**EXERCISE DATA:**
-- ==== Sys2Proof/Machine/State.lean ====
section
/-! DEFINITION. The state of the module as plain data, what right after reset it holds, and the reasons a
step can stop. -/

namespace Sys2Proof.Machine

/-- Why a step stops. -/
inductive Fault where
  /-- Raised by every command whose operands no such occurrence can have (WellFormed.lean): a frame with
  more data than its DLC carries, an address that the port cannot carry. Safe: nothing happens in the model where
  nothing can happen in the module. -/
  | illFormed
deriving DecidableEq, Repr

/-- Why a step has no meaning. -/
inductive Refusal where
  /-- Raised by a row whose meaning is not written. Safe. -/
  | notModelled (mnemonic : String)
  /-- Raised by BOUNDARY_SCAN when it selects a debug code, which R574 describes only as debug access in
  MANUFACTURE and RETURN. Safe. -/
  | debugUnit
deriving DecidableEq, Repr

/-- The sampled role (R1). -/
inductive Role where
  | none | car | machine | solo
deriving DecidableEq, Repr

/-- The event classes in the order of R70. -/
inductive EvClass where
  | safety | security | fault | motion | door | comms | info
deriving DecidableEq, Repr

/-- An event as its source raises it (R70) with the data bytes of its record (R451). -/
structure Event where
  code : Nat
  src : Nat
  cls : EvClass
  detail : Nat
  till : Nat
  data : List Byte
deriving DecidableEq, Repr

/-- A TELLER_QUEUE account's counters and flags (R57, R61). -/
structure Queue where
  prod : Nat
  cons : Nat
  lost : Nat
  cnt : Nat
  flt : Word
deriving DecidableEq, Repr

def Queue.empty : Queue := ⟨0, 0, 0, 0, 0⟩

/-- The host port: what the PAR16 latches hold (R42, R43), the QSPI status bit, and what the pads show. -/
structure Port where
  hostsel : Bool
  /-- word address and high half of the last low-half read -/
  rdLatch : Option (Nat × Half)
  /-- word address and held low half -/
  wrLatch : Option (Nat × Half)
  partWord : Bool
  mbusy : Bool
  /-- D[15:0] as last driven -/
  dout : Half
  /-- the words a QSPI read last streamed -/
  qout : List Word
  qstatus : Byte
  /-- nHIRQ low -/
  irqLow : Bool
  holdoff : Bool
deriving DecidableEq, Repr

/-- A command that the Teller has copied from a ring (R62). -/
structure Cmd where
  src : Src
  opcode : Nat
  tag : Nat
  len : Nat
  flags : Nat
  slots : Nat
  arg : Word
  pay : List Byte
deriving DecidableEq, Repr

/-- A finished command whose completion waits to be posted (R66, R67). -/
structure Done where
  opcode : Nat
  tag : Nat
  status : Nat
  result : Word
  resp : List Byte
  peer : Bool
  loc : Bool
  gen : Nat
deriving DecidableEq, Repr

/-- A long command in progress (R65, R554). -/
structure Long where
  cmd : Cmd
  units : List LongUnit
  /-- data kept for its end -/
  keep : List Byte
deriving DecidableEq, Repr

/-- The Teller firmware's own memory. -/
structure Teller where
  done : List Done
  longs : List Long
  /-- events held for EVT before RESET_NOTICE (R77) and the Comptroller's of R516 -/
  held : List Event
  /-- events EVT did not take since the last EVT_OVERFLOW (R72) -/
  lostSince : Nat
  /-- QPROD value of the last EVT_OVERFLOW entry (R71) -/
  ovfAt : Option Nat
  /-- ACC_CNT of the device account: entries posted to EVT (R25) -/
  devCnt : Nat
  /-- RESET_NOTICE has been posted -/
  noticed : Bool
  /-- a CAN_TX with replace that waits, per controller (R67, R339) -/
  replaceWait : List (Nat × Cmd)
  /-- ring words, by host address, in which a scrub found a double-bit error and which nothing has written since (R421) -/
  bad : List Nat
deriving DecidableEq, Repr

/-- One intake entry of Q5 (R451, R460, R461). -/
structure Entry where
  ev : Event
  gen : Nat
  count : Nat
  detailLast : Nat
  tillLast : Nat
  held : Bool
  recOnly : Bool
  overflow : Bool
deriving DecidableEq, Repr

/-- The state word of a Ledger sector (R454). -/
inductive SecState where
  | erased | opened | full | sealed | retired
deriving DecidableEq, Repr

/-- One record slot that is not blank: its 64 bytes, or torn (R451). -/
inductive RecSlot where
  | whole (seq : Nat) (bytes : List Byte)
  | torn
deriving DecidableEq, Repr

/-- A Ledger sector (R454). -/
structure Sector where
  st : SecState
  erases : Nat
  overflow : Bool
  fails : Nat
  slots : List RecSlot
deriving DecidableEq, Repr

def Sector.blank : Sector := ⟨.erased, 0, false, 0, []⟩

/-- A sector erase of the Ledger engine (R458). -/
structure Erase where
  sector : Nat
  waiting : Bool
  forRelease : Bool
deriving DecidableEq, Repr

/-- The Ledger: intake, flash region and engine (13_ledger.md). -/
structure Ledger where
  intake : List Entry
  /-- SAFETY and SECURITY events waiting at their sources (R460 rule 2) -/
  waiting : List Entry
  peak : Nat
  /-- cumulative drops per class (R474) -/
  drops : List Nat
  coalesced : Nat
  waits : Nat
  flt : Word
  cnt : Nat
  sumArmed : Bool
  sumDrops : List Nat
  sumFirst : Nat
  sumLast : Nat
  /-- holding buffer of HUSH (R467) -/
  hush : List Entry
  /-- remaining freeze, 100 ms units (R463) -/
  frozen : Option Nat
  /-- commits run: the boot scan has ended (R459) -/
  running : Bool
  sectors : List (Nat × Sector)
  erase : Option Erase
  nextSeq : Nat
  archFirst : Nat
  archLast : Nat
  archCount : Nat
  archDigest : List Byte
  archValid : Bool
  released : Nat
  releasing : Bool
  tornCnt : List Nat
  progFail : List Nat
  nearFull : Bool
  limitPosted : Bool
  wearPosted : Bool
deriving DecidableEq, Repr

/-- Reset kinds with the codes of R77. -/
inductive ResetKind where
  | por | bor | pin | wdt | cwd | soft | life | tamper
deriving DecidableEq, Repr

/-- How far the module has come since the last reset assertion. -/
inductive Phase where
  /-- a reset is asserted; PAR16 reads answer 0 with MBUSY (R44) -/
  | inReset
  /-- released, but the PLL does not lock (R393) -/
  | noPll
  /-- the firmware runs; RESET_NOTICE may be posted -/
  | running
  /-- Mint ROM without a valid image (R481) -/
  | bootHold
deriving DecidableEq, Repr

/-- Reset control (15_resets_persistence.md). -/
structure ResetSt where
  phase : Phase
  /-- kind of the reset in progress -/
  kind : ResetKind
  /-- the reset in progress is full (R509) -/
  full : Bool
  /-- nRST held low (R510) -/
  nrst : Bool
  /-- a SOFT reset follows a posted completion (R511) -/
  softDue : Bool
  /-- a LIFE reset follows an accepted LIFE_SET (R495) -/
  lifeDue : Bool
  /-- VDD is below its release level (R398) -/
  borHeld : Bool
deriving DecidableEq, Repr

**TASK DETAILS:** Check each line of the data above, and please copy the ones in which the string "follows" occurs.

**SOLUTION TO THE PROBLEM:**
  /-- a SOFT reset follows a posted completion (R511) -/
  /-- a LIFE reset follows an accepted LIFE_SET (R495) -/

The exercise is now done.